On appelle volontiers « dimensions » du temps le passé, le présent et l’avenir. Mais ce mot de « dimension » trahit déjà la singularité de notre rapport au temps. On peut bien parler des dimensions d’une boîte — sa hauteur, sa largeur, sa profondeur —, mais on ne peut pas dire de la même manière « les dimensions du temps ». Car le temps, lui, n’a pas de passé, de présent ni d’avenir. Ces notions appartiennent toujours à un sujet : c’est le passé d’une vie, le présent d’une conscience, l’avenir d’une attente. La rivière, en elle-même, ne connaît pas ces mots : seule une conscience, qui regarde l’eau passer, en éprouve le sens.
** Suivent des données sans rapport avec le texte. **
-- ==== Sys2Proof/Laws/PerInstr.lean ====
section
/-! SUPPORT. Statements made instruction by instruction. `RowMatch`: the encoded command spells its own row of the opcode
table, whatever its operands (30_encoding.md R87, R89). -/

namespace Sys2Proof.Laws.RowMatch

/-- The encoded command spells the row of its own mnemonic. -/
def Statement (i : Instr) : Prop := ∃ r ∈ opcodeTable, r.mnemonic = i.mnemonic ∧ encode i &&& r.mask = r.fixed

theorem of_row {i : Instr} (r : OpcodeRow) (h : r ∈ opcodeTable) (hm : r.mnemonic = i.mnemonic)
    (he : encode i &&& r.mask = r.fixed) : Statement i := ⟨r, h, hm, he⟩

/-- A word laid out by fields, seen through the fields of a mask. -/
theorem layout_and (op op' : BitVec 8) (k k' s s' : BitVec 4) (imm imm' : BitVec 16) :
    layout op k s imm &&& layout op' k' s' imm' = layout (op &&& op') (k &&& k') (s &&& s') (imm &&& imm') := by
  apply BitVec.eq_of_getLsbD_eq
  intro i hi
  simp only [BitVec.getLsbD_and, getLsbD_layout]
  split_ifs <;> rfl

theorem nop : Statement .nop := of_row ⟨"NOP", 0x00000000, 0xFFFFFFFF⟩ (by decide) rfl rfl
theorem bbrInit : Statement .bbrInit := of_row ⟨"BBR.INIT", 0x01000000, 0xFFFFFFFF⟩ (by decide) rfl rfl
theorem bbrSkippad : Statement .bbrSkippad := of_row ⟨"BBR.SKIPPAD", 0x02000000, 0xFFFFFFFF⟩ (by decide) rfl rfl
theorem bbrRead (n : BitVec 16) : Statement (.bbrRead n) :=
  of_row ⟨"BBR.READ", 0x03000000, 0xFFFF0000⟩ (by decide) rfl <| by
    have hm : (0xFFFF0000 : Word) = layout 0xFF 0xF 0xF 0x0000 := rfl
    simp only [encode]
    rw [hm, layout_and]
    have hi : n &&& 0x0000 = 0 := by simp
    rw [hi]; rfl
theorem fbrInit : Statement .fbrInit := of_row ⟨"FBR.INIT", 0x08000000, 0xFFFFFFFF⟩ (by decide) rfl rfl
theorem fbrRead (n : BitVec 16) : Statement (.fbrRead n) :=
  of_row ⟨"FBR.READ", 0x09000000, 0xFFFF0000⟩ (by decide) rfl <| by
    have hm : (0xFFFF0000 : Word) = layout 0xFF 0xF 0xF 0x0000 := rfl
    simp only [encode]
    rw [hm, layout_and]
    have hi : n &&& 0x0000 = 0 := by simp
    rw [hi]; rfl
theorem fbrUnwind : Statement .fbrUnwind := of_row ⟨"FBR.UNWIND", 0x0A000000, 0xFFFFFFFF⟩ (by decide) rfl rfl
theorem fseReadnc (slot : Fin 8) (maxAl : BitVec 4) (maxSym : BitVec 8) : Statement (.fseReadnc slot maxAl maxSym) :=
  of_row ⟨"FSE.READNC", 0x10000000, 0xFFF8F000⟩ (by decide) rfl <| by
    have hm : (0xFFF8F000 : Word) = layout 0xFF 0xF 0x8 0xF000 := rfl
    simp only [encode]
    rw [hm, layout_and]
    have hi : ((0#4 ++ maxAl ++ maxSym : BitVec 16) &&& 0xF000) = 0 := by
      apply BitVec.eq_of_getLsbD_eq
      intro i hi
      rw [BitVec.getLsbD_and, getLsbD_readncImm]
      interval_cases i <;> simp
    have hs : slotBits slot &&& 0x8 = 0 := by revert slot; decide
    rw [hi, hs]; rfl
theorem fseBuild (slot : Fin 8) : Statement (.fseBuild slot) :=
  of_row ⟨"FSE.BUILD", 0x11000000, 0xFFF8FFFF⟩ (by decide) rfl <| by
    revert slot; decide
theorem fsePredef (slot : Fin 8) (which : BitVec 16) : Statement (.fsePredef slot which) :=
  of_row ⟨"FSE.PREDEF", 0x12000000, 0xFFF80000⟩ (by decide) rfl <| by
    have hm : (0xFFF80000 : Word) = layout 0xFF 0xF 0x8 0x0000 := rfl
    simp only [encode]
    rw [hm, layout_and]
    have hi : which &&& 0x0000 = 0 := by simp
    have hs : slotBits slot &&& 0x8 = 0 := by revert slot; decide
    rw [hi, hs]; rfl
theorem fseRle (slot : Fin 8) (byte : Byte) : Statement (.fseRle slot byte) :=
  of_row ⟨"FSE.RLE", 0x13000000, 0xFFF8FF00⟩ (by decide) rfl <| by
    have hm : (0xFFF8FF00 : Word) = layout 0xFF 0xF 0x8 0xFF00 := rfl
    simp only [encode]
    rw [hm, layout_and]
    have hi : byteImm byte &&& 0xFF00 = 0 := by
      apply BitVec.eq_of_getLsbD_eq
      intro i hi
      rw [BitVec.getLsbD_and, getLsbD_byteImm]
      interval_cases i <;> simp
    have hs : slotBits slot &&& 0x8 = 0 := by revert slot; decide
    rw [hi, hs]; rfl
theorem fseInit (k : Fin 4) (slot : Fin 8) : Statement (.fseInit k slot) :=
  of_row ⟨"FSE.INIT", 0x14000000, 0xFFC8FFFF⟩ (by decide) rfl <| by
    revert k slot; decide
theorem fsePeek (k : Fin 4) : Statement (.fsePeek k) :=
  of_row ⟨"FSE.PEEK", 0x15000000, 0xFFCFFFFF⟩ (by decide) rfl <| by
    revert k; decide
theorem fseNext (k : Fin 4) : Statement (.fseNext k) :=
  of_row ⟨"FSE.NEXT", 0x16000000, 0xFFCFFFFF⟩ (by decide) rfl <| by
    revert k; decide
theorem hufReadw : Statement .hufReadw := of_row ⟨"HUF.READW", 0x20000000, 0xFFFFFFFF⟩ (by decide) rfl rfl
theorem hufBuild : Statement .hufBuild := of_row ⟨"HUF.BUILD", 0x21000000, 0xFFFFFFFF⟩ (by decide) rfl rfl
theorem hufDecode : Statement .hufDecode := of_row ⟨"HUF.DECODE", 0x22000000, 0xFFFFFFFF⟩ (by decide) rfl rfl
theorem winConfig : Statement .winConfig := of_row ⟨"WIN.CONFIG", 0x30000000, 0xFFFFFFFF⟩ (by decide) rfl rfl
theorem winPushi : Statement .winPushi := of_row ⟨"WIN.PUSHI", 0x31000000, 0xFFFFFFFF⟩ (by decide) rfl rfl
theorem winPushl : Statement .winPushl := of_row ⟨"WIN.PUSHL", 0x32000000, 0xFFFFFFFF⟩ (by decide) rfl rfl
theorem winPushr (byte : Byte) : Statement (.winPushr byte) :=
  of_row ⟨"WIN.PUSHR", 0x33000000, 0xFFFFFF00⟩ (by decide) rfl <| by
    have hm : (0xFFFFFF00 : Word) = layout 0xFF 0xF 0xF 0xFF00 := rfl
    simp only [encode]
    rw [hm, layout_and]
    have hi : byteImm byte &&& 0xFF00 = 0 := by
      apply BitVec.eq_of_getLsbD_eq
      intro i hi
      rw [BitVec.getLsbD_and, getLsbD_byteImm]
      interval_cases i <;> simp
    rw [hi]; rfl
theorem winRepeat : Statement .winRepeat := of_row ⟨"WIN.REPEAT", 0x34000000, 0xFFFFFFFF⟩ (by decide) rfl rfl
theorem winRepgen : Statement .winRepgen := of_row ⟨"WIN.REPGEN", 0x35000000, 0xFFFFFFFF⟩ (by decide) rfl rfl
theorem winFlush : Statement .winFlush := of_row ⟨"WIN.FLUSH", 0x36000000, 0xFFFFFFFF⟩ (by decide) rfl rfl
end Sys2Proof.Laws.RowMatch
end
S'il y a différentes dimensions du temps — seulement pour la conscience —, cela explique aussi qu'il y ait différents points de vue possibles sur le temps, ou différentes façons de décrire cette réalité. D'ailleurs selon les époques, on a mis l’accent sur l’une ou l’autre de ces figures. La philosophie ancienne, définissant essentiellement le temps comme “ce qui passe”, réduit en fait le temps au passé ; la philosophie moderne cherche surtout à capter le présent dans l'intériorité (par exemple le « cogito ») ; tandis que la philosophie contemporaine, surtout existentialiste, souligne l'intentionnalité de la conscience tournée vers l'avenir.
On dit aussi que le temps a une direction : il partirait du passé, traverserait le présent et filerait vers l’avenir. Mais là encore, ce n’est pas le temps lui-même qui trace ce chemin : c’est nous. La science montre que certaines lois de la nature sont réversibles, et que seule l’irréversibilité de certains phénomènes — l’entropie qui croît, le corps qui vieillit — nous donne le sentiment d’une flèche unique. Mais là encore, on voit bien que cela ne concerne pas le temps lui-même mais la représentation que l’on s’en fait, depuis le schéma bien tracé d’une vie humaine partant de la naissance, traversant les épreuves de la vie, et allant vers un futur qui n’est autre que… la mort.
Ainsi le temps ne se livre jamais en lui-même : il n’existe que dans les images que nous projetons sur lui, dans l’histoire que nous nous en racontons, et dans la conscience qui, toujours, se découvre en train de le traverser.